М-да, придётся мне в таких расстроенных чувствах, как сейчас, взять бутылочку. И какой-нито закуски: ужинать буду в вагоне, до Москвы, считай, два часа. Поужинаем, погрустим о невозвратном…
Нет, но какой всё же дивный вид с горы на купола лавры! Именно с этой точки рисовал свою замечательную мою любимую празднично-живописную картину художник Борис Кустодиев — «Масленица в Сергиевом Посаде». Отсюда, как описывал Иван Шмелёв, слушали могучий глас Большого колокола бредущие к Троице на богомолье вереницы православного люда со всея Руси. Вот и мне досталось, пусть краешком — Ясная Поляна, Троице-Сергиева лавра, чеховское Мелихово — святые места, посчастливилось в жизни прикоснуться сердцем, и не может это не оставить следа в душе…
Но, где же всё-таки школа?
Глянул на часы — время до обратной электрички хватало, пройдусь-ка ещё раз по главной улице, любопытно всё же, куда исчезли два таких заметных здания?
На середине подъёма я спросил встречную женщину:
— А где тут раньше школа стояла?
— Так вы прошли. Они чуть в стороне, в сквере. И теперь обе там же.

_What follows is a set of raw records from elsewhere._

-- ==== Sys2Proof/Machine/Attention.lean ====
section
/-!
DEFINITION. The attention service: query slices, batches, stalls, score capture, private experts, promotion
(04_attention.md R124 to R166, 05 R195, 11 R385 to R388).
-/

namespace Sys2Proof.Machine

open Sys2Proof

/-- The peer index that stands for the fallback context as a sender. -/
def noPeer : Nat := 1024

/-- A needed tile is lost or poisoned: the session is FAILED and its request ends (R59, R140). -/
def State.failSes (s : State) (slot : Nat) : State :=
  let s := (s.recordBond slot).modSes slot (fun x => { x with state := .failed, poisoned := true })
  let s := { s with revives := s.revives.erase slot, movesIn := s.movesIn.erase slot,
                    pulls := s.pulls.filter (fun w => w.slot != slot) }
  s.endReq slot .stateLostFailed

-- Checks (R127, R151) ---------------------------------------------------------------------------------------------------------------

/-- Orders 1 to 3 of R127 for a message to a session: the request that it may act on, or the status that refuses it. A session
whose LAST_REQUEST holds no status has had no request that ended. -/
def State.checkStep (s : State) (h : Option Hdr) (own : Option Nat) (w : Word64) (epoch pos : Nat) : Status ⊕ Req :=
  match s.checkHandle own w with
  | some st => .inl st
  | none =>
    let slot := handleSlot w
    let x := s.ses slot
    let ended (st : Status) : Status := if pos = x.nextPos && st != 0 then st else .configWrongState
    match s.req slot with
    | none => .inl (ended x.lastStatus)
    | some q =>
      if q.phase = .ending then .inl (match q.heldEnd with | some e => ended e.status | none => .configWrongState)
      else if q.onFallback && h.isSome then .inl .deadlineOnFallback
      else if q.phase ≠ .generating then .inl (ended x.lastStatus)
      else
        match s.checkSender q h epoch with
        | some st => .inl st
        | none => .inr q

/-- Heads that earlier slices of a step have named in a layer (R127 order 6): served, or waiting. -/
def State.named (s : State) (q : Req) (layer head : Nat) : Bool :=
  q.served.contains (layer, head) ||
    s.slices.any (fun w => w.slot == q.slot && w.slice.layer == layer
      && decide (w.slice.kvFirst ≤ head) && decide (head < w.slice.kvFirst + w.slice.kvCount))

/-- The checks of R127 on a slice. -/
def State.checkSlice (s : State) (h : Option Hdr) (own : Option Nat) (sl : Slice) : Status ⊕ Req :=
  match s.checkStep h own sl.handle sl.epoch sl.pos with
  | .inl st => .inl st
  | .inr q =>
    match s.modelOf q with
    | none => .inl .contextContextDown
    | some c =>
      if c.layers ≤ sl.layer then .inl .configLayerRange
      else if c.heads < sl.kvFirst + sl.kvCount then .inl .configHeadRange
      else if sl.pos != s.stepPos q then .inl .configStepMismatch
      else if (List.range' sl.kvFirst sl.kvCount).any (fun k => s.named q sl.layer k) then .inl .configDuplicateQuery
      else .inr q

-- Serving a slice (R132 to R146) ----------------------------------------------------------------------------------------------------------

/-- A tile that a slice reads: mortar index, entry, contents, home core. -/
structure ReadTile where
  index : Nat
  entry : MEntry
  tile  : Tile
  core  : Nat
  deriving DecidableEq, Repr

/-- The mortar entries that a request's model reads. -/
def State.entriesOf (s : State) (q : Req) : AMap Nat MEntry := if q.onFallback then q.fbTiles else (s.ses q.slot).mortar.entries

/-- The entries of a pair in mortar order (R97). -/
def pairEntries (es : AMap Nat MEntry) (pairs j : Nat) : List (Nat × MEntry) :=
  sortBy (fun (a b : Nat × MEntry) => decide (a.1 < b.1)) (es.filter (fun kv => pairOf pairs kv.1 == j))

/-- The entries that a slice needs. -/
def sliceEntries (es : AMap Nat MEntry) (c : CtxImage) (sl : Slice) : List (Nat × MEntry) :=
  ((List.range' sl.kvFirst sl.kvCount).map (fun h => pairEntries es c.pairs (sl.layer * c.heads + h))).flatten

/-- Whether a tile must be fetched before attention can read it (R102). -/
def MEntry.away (e : MEntry) : Bool := e.tier == .quarry || e.tier == .remote

/-- The home core of a column of the mortar that a request reads (R133). A fallback mortar shares no prefix tile, so its columns are
spread by SLOT alone (DESIGN CHOICE, log entry 56). -/
def State.homeOf (s : State) (q : Req) (t : Nat) : Nat :=
  if q.onFallback then
    let cs := s.coresOf q.part
    nthD cs ((t + q.slot) % Nat.max 1 cs.length) 0
  else (s.homeCore q.slot t).getD 0

/-- The tiles of a pair with their contents and home cores. -/
def State.readTiles (s : State) (q : Req) (c : CtxImage) (j : Nat) : List ReadTile :=
  (pairEntries (s.entriesOf q) c.pairs j).filterMap (fun kv =>
    (s.tileAt kv.2).map (fun t => ⟨kv.1, kv.2, t, s.homeOf q (colOf c.pairs kv.1)⟩))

Вот, дьявол, забыл! Правда ведь, не на самой улице они располагались, а несколько в глубине, окружённые небольшим парком! Как же это вылетело у меня из головы? А ведь вылетело, вот и вся причина маленького детектива.
Оба школьных здания, как и прежде (собственно, как ещё до революции — строены-то были под гимназию и реальное училище), стояли в парке друг против друга. Одно из сумрачного потемневшего красного кирпича, другое оштукатуренное и в наше время светившееся ярко-белыми стенами, что тебе дворец-санаторий в Ялте. Красную называли имени РККА (то есть Красной Армии), белую — имени КИМа (Коммунистический интернационал молодёжи). Мы с Володей почему-то оказались в разных школах, я попал в красную. Проучился в ней год с небольшим и… ничего в памяти не осталось. Теперь-то я знаю: этот провал жизненных впечатлений может быть объяснён тем, что после переезда из Тулы я необыкновенно мучительно, до горячих слёз, тосковал по друзьям, оставленным в родном городе (ни одного имени или лица сегодня, увы, не помню). И всё окружающее новое сперва воспринимал как наказание. Вот и результат.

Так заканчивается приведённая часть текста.